With neither sword nor shield I stood and fell,

A giant with naught but whispered spell,

With shaking knees but a steadfast smile, 

I proved my strength within my guile, 

With honeyed words I stayed the hand,

Of a giant in a foreign land. 

I traveled wide, I traveled far, 

From city to town, from bed to bar, 

I'd drink and spin a tale or two, 

Dreaming up some daring do, 

Until my mouth spoke before my head, 

About laying once in a giant's wife's bed, 

And while bad tales told never get told twice, 

This one sorry song came with a price. 

The giant caught word, through from man or bird,

I've never quite sussed out how exactly he heard, 

Of the supposed adultery I'd said I'd committed, 

But nevertheless, he showed up outfitted,

Ready to battle for honor and pride,

Against me, and I was sure I'd lose my hide. 

Never the coward, but never the brightest, 

I stepped out to meet him, without even the slightest,

Idea in my head of how I'd survive,

And since under pressure the clever do thrive, 

I started speaking, talking, ranting,

I thanked the giant, for he was granting

My humble self a chance to meet and greet and dine,

A giant! And how only a fool would decline, 

But he cut me off fast with a sword through the air, 

Bellowing words that left me full of despair, 

He spoke not common, no half garbled speech, 

He spoke only in giant, and I did beseech, 

For someone to help, translate his tongue,

But there was no one around, I was already hung, 

Till I felt an idea hatch, so bold and obscene,

I would scare off the giant, who stood upwards of fifteen.

I summoned my magic, witch is not strong nor vast, 

I spoke only the words that I needed to cast, 

A thunderous spell that made the ground shake, 

Along with it my own voice did start to quake, 

I bellowed and thundered, I pointed and yelled, 

And the giant, confused, watched on and he held

His sword at his side, surprised by acts, 

And inside his head, he went through the facts, 

If a dwarf of my size had come and had laid

With his wife, well, that dwarf must have had aid,

And with the crack of the earth and the rumble of thunder, 

He thought of his gods, and began to wonder, 

If they could take shape of the lesser of races,

They could act smartly, could wear different faces,

As my own face contorted, turned red with fake rage, 

The giant before me sought not to engage, 

With what he now assumed was a god of his kind, 

That's what I assumed wen I saw his behind, 

As he ran out of town without one last look,

At the dwarf who had tricked him with a spell that shook,

The earth 'neath his feet and turned a whisper to shout, 

Now I see your faces and I know you doubt, 

That a dwarf who tells tales for his supper and coin, 

Could stand with some heroes? Well, I'd never join,

It's much safer for me to tell tales of delight, 

Why raise arms when my voice causes giants a fright?

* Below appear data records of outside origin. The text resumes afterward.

/-- R105: `tdw r t k` is word k of descriptor t. -/
def Obligations.TileDescriptorInstructionsWriteTheirWords : Prop :=
  ∀ (s : State) (e : EaselId) (f : FmtT), Issues s e f.pneg f.pred → f.low = 0 →
    let r := regsOf s e
    let puts (i : Instr) (new : BitVec 2 → Option Word) : Prop :=
      Yields i s (fun t => OnlyRegs s t e ∧
        (∀ d k, (regsOf t e).tdw d k =
          if d = f.td then (new k).getD (r.tdw d k) else r.tdw d k) ∧
        { regsOf t e with td := r.td } = { r with pc := r.pc + 8, serial := serialAfter s e })
    (f.rd = 0 → f.td2 = 0 →
      puts (.tdw e f) (fun k => if k = f.word then some (r.get f.rs1) else none) ∧
      (f.word = 0 → puts (.tdadd e f) (fun k => if k = 0 then some (r.tdw f.td 0 + r.get f.rs1) else none))) ∧
    (f.rs1 = 0 → f.td2 = 0 → Yields (.tdr e f) s (fun t => WritesS s t e f.rd (r.tdw f.td f.word))) ∧
    (f.rd = 0 → f.rs1 = 0 → f.word = 0 →
      puts (.tdmov e f) (fun k => some (r.tdw f.td2 k)) ∧
      (f.td2 = 0 → puts (.tdclr e f) (fun _ => some 0)))

/-- R107; the status of an unknown service is that of R424. -/
def Obligations.SystemInstructionsTakeTheirEffect : Prop :=
  ∀ (s : State) (e : EaselId) (f : FmtI), Issues s e f.pneg f.pred → f.rd = 0 → f.rs1 = 0 →
    let r := regsOf s e
    let x := s.hw.easel e
    (f.imm = 0 →
      Yields (.nop e f) s (fun t => MovesTo s t e (r.pc + 8)) ∧
      Yields (.ifence e f) s (fun t => MovesTo s t e (r.pc + 8)) ∧
      (x.service = false → Yields (.exit e f) s (fun t => OnlyEasel s t e ∧
        t.hw.easel e = { x with exited := true, core := { r with pc := r.pc + 8, serial := r.serial + 1 } } ∧
        coreReady t.hw e = false))) ∧
    (f.imm.toNat < 2 ^ 16 → x.service = false →
      (1 ≤ f.imm.toNat ∧ f.imm.toNat ≤ 5 → Yields (.svc e f) s (fun t => OnlyEasel s t e ∧
        regsOf t e = r ∧ coreReady t.hw e = false ∧
        (t.hw.easel e).blocked.map (·.what) = some (.svc (f.imm.setWidth 16)))) ∧
      (f.imm.toNat = 0 ∨ 5 < f.imm.toNat → Yields (.svc e f) s (fun t =>
        (regsOf t e).get 2 = 1 ∧ (regsOf t e).pc = r.pc + 8 ∧ (regsOf t e).serial = r.serial + 1 ∧
        (∀ i, i ≠ 1 → i ≠ 2 → (regsOf t e).get i = r.get i) ∧ t.hw.mem = s.hw.mem))) ∧
    (f.imm.toNat < 2 ^ 16 →
      Yields (.trap e f) s (fun t => FaultsPrecisely s t e 0x37 (f.imm.setWidth 64) (wordI 0x3C 0x03 f)))


/-- R80, R96 and R108.  The layout of the save area and the faults of a bad one are the model's choice (assumption 23):
the statement says only that what SRVSAVE writes is what SRVLOAD loads.  `issue` is what every instruction of the core
is. -/
def Obligations.PrivilegedInstructionsRunInServiceMode : Prop :=
  ∀ (s : State) (e : EaselId) (f : FmtI),
    let r := regsOf s e
    let x := s.hw.easel e
    (Issues s e f.pneg f.pred → f.rd = 0 → f.imm = 0 →
      (x.service = false →
        Yields (.srvsave e f) s (fun t => FaultsPrecisely s t e 0x32 0 (wordI 0x3E 0x00 f)) ∧
        Yields (.srvload e f) s (fun t => FaultsPrecisely s t e 0x32 0 (wordI 0x3E 0x01 f)) ∧
        Yields (.srvsetctx e f) s (fun t => FaultsPrecisely s t e 0x32 0 (wordI 0x3E 0x02 f)) ∧
        (f.rs1 = 0 →
          Yields (.srvret e f) s (fun t => FaultsPrecisely s t e 0x32 0 (wordI 0x3E 0x03 f)) ∧
          Yields (.srvstop e f) s (fun t => FaultsPrecisely s t e 0x32 0 (wordI 0x3E 0x04 f)))) ∧
      (x.service = true →
        (∀ off, coreDecode s.hw x (r.get f.rs1) = .local off → off % 8 = 0 → chanWaits s.hw off saveLen = false →
          Yields (.srvsave e f) s (fun t => bytesWords 298 (t.hw.mem.read off saveLen) = saveWords x ∧
            (∀ a, a < off ∨ off + saveLen ≤ a → t.hw.mem.byte a = s.hw.mem.byte a) ∧
            regsOf t e = { r with pc := r.pc + 8 } ∧ (t.hw.easel e).core = x.core ∧
            { t.hw with easels := s.hw.easels, mem := s.hw.mem } = s.hw ∧ t.pending = s.pending) ∧
          (CleanWords s off saveLen →
            Yields (.srvload e f) s (fun t => OnlyEasel s t e ∧
              regsOf t e = { r with pc := r.pc + 8 } ∧
              (t.hw.easel e).core.pc = s.hw.mem.word off ∧
              (∀ i : BitVec 5, i ≠ 0 → (t.hw.easel e).core.get i = s.hw.mem.word (off + 8 * (i.toNat + 1))) ∧
              ∀ y : Easel, bytesWords 298 (s.hw.mem.read off saveLen) = saveWords y →
                let c := (t.hw.easel e).core
                c.pc = y.core.pc ∧ (∀ i, c.get i = y.core.get i) ∧ (∀ i, c.pget i = y.core.pget i) ∧
                  (∀ d k, c.tdw d k = y.core.tdw d k) ∧ c.sbm = y.core.sbm ∧ c.sketch = y.core.sketch ∧
                  c.arith = y.core.arith &&& 0x13F3FFF ∧ c.serial = y.core.serial ∧
                  (∀ k < 4, SMap.get 0 c.scratch k = SMap.get 0 y.core.scratch k) ∧
                  (t.hw.easel e).csr.epc = y.csr.epc))) ∧
        (∀ off, coreDecode s.hw x (r.get f.rs1) = .local off → off % 8 ≠ 0 →
          Yields (.srvsave e f) s (fun t => FaultsPrecisely s t e 0x14 (r.get f.rs1) (wordI 0x3E 0x00 f)) ∧
          Yields (.srvload e f) s (fun t => FaultsPrecisely s t e 0x14 (r.get f.rs1) (wordI 0x3E 0x01 f))) ∧
        (∀ cls, coreDecode s.hw x (r.get f.rs1) = .fault cls → cls ≠ 0x06 →
          Yields (.srvsave e f) s (fun t => FaultsPrecisely s t e cls (r.get f.rs1) (wordI 0x3E 0x00 f)) ∧
          Yields (.srvload e f) s (fun t => FaultsPrecisely s t e cls (r.get f.rs1) (wordI 0x3E 0x01 f))) ∧
        Yields (.srvsetctx e f) s (fun t => OnlyEasel s t e ∧ regsOf t e = { r with pc := r.pc + 8 } ∧
          (t.hw.easel e).csCtx.toNat % 64 = (r.get f.rs1).toNat % 64 ∧
          (t.hw.easel e).csCtx.toNat / 65536 = (r.get f.rs1).toNat / 65536 % 65536 ∧
          (t.hw.easel e).core = x.core) ∧
        (f.rs1 = 0 →
          Yields (.srvret e f) s (fun t => OnlyEasel s t e ∧ (t.hw.easel e).service = false ∧
            regsOf t e = { x.core with pc := BitVec.ofNat 64 (x.csr.epc.toNat / 8 * 8) }) ∧
          Yields (.srvstop e f) s (fun t => OnlyEasel s t e ∧ (t.hw.easel e).idled = true ∧
            coreReady t.hw e = false ∧ (t.hw.easel e).core = x.core)))) ∧
    (∀ entry : Word,
      let at_ := BitVec.ofNat 64 (entry.toNat / 8 * 8)
      (s.hw.up e = true → x.service = false → Yields (.serviceModeCommand e entry) s (fun t => OnlyEasel s t e ∧
        t.hw.easel e = { x with
          service := true, idled := false, svcCore := { x.svcCore with pc := at_ }
          csr := { x.csr with epc := x.core.pc } })) ∧
      (s.hw.up e = true → x.service = true → x.idled = true → Yields (.serviceModeCommand e entry) s (fun t =>
        OnlyEasel s t e ∧ t.hw.easel e = { x with idled := false, svcCore := { x.svcCore with pc := at_ } })) ∧
      (s.hw.up e = false ∨ (x.service = true ∧ x.idled = false) → Yields (.serviceModeCommand e entry) s (fun t =>
        OnlyEasel s t e ∧ t.hw.easel e = x))) ∧
    (coreReady s.hw e = true → fetchFault s.hw e = none → ∀ (w : Word) (pneg : Bool) (pred : BitVec 3)
      (dec : Option (BitVec 8)) (body : Hw → Eff),
      issue s.hw e w pneg pred dec body = issue (fetchTouch s.hw e) e w pneg pred dec body)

Though I do have to wonder, when I lay down to sleep, 

If that giant thinks of me, and his utter defeat, 

Does he plot his revenge? Does he lust for vengeance?

Well, that's a good question, so now that it's mentioned,

I must be off, good to not stay too long, 

But if ever you're near and have need for a song, 

For a silver I'll tell you any tale you like, 

From romantic to funny, to vaguely warlike. 

Just say my name, but with name comes fame, 

So if a giant comes asking? Throw my name to the flame. 

Better a name, than the man in the flame!